>>>

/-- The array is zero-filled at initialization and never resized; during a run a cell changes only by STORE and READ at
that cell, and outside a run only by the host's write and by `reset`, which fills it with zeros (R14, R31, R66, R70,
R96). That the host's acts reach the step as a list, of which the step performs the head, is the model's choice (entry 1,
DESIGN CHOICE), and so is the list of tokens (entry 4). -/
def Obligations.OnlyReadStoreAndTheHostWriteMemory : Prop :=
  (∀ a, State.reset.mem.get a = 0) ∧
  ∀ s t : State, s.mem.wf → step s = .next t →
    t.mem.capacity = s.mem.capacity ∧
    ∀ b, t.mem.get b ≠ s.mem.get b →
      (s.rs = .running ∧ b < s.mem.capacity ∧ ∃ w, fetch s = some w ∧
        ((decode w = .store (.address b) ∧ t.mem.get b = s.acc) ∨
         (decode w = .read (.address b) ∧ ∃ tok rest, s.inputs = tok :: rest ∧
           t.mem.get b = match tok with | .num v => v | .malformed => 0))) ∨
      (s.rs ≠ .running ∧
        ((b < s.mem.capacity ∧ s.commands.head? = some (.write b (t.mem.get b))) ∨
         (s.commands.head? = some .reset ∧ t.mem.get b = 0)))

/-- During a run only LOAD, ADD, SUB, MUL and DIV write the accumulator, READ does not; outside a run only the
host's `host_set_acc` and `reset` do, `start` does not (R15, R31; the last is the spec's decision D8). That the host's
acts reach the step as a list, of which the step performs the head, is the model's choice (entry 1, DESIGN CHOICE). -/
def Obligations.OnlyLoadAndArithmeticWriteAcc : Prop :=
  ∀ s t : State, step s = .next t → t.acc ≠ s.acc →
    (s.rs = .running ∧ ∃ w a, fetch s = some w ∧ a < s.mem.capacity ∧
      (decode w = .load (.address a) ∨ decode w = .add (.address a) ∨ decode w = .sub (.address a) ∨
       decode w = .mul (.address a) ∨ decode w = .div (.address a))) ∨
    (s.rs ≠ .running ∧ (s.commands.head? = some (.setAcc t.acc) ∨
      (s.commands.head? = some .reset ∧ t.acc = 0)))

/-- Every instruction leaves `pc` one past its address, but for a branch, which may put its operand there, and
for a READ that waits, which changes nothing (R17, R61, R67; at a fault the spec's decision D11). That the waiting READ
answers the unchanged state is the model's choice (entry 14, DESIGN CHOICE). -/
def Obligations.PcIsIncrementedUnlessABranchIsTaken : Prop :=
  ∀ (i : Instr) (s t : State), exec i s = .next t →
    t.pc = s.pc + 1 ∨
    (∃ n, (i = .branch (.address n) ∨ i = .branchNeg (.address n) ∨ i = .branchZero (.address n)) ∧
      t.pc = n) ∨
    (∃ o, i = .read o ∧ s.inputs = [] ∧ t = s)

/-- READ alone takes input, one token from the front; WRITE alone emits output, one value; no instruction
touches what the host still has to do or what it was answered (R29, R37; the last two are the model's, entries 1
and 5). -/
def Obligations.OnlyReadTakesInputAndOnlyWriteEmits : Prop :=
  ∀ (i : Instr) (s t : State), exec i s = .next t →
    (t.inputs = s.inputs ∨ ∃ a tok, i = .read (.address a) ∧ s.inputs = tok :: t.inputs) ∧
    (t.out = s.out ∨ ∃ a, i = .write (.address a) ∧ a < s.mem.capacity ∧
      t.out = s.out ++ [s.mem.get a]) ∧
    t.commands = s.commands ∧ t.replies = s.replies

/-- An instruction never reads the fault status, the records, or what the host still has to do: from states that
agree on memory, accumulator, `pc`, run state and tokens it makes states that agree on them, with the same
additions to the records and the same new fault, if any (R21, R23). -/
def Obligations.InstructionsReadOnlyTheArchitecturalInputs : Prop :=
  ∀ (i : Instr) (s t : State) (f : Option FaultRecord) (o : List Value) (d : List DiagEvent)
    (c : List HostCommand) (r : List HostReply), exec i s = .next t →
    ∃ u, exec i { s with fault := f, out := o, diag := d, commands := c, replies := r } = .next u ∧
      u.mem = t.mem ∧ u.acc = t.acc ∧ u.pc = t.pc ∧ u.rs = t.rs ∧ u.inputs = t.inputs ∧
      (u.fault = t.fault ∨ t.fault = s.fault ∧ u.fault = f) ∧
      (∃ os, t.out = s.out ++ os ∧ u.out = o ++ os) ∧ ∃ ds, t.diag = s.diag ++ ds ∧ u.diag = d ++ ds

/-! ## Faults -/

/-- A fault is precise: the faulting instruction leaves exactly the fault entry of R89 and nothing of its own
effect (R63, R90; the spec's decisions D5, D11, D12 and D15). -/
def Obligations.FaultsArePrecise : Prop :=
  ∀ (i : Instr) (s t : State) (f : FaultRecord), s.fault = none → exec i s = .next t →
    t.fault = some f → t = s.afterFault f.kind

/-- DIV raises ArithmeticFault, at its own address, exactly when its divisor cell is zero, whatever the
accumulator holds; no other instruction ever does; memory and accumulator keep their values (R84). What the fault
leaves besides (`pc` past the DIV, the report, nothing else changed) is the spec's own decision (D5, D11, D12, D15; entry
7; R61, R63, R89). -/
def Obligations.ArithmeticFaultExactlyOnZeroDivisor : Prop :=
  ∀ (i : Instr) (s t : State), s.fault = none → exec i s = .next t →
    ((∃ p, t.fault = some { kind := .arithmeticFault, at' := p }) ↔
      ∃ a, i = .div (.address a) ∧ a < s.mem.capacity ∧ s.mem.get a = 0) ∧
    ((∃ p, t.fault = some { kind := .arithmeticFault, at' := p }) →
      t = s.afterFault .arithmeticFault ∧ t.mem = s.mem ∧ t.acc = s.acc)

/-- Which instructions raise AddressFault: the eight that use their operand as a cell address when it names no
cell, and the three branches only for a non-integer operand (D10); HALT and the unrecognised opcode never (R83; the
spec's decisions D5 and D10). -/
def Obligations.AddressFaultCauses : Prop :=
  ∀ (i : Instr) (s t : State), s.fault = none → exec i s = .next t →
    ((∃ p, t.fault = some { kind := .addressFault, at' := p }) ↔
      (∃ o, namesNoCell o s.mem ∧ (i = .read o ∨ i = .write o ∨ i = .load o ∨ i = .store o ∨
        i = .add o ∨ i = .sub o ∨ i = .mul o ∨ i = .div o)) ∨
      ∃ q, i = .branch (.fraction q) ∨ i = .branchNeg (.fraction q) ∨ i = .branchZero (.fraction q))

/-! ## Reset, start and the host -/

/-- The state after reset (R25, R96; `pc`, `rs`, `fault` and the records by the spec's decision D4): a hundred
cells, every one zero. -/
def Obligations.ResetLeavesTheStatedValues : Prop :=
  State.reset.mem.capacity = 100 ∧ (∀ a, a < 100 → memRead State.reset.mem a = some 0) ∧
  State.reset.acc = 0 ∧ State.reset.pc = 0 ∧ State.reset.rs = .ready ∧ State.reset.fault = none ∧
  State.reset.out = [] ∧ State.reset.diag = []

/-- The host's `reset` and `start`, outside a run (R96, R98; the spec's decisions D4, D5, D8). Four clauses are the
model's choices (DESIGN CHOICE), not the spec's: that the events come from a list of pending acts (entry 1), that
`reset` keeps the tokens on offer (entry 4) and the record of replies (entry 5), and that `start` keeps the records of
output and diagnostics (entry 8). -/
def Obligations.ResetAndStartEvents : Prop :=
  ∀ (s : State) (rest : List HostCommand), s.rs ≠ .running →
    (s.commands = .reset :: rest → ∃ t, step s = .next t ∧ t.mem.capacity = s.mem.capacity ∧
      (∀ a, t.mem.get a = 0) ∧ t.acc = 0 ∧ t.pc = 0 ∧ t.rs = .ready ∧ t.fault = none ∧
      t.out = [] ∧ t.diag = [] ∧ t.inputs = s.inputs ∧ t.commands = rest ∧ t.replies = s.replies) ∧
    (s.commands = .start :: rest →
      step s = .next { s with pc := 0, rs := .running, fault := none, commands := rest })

<<<

In the listing above, locate the line containing "run only the" and the line containing "(s.rs = .running ∧ ∃". Extract those two lines and every line between them, exactly as written, and only those.

# [WRITTEN RESPONSE]
/-- During a run only LOAD, ADD, SUB, MUL and DIV write the accumulator, READ does not; outside a run only the
host's `host_set_acc` and `reset` do, `start` does not (R15, R31; the last is the spec's decision D8). That the host's
acts reach the step as a list, of which the step performs the head, is the model's choice (entry 1, DESIGN CHOICE). -/
def Obligations.OnlyLoadAndArithmeticWriteAcc : Prop :=
  ∀ s t : State, step s = .next t → t.acc ≠ s.acc →
    (s.rs = .running ∧ ∃ w a, fetch s = some w ∧ a < s.mem.capacity ∧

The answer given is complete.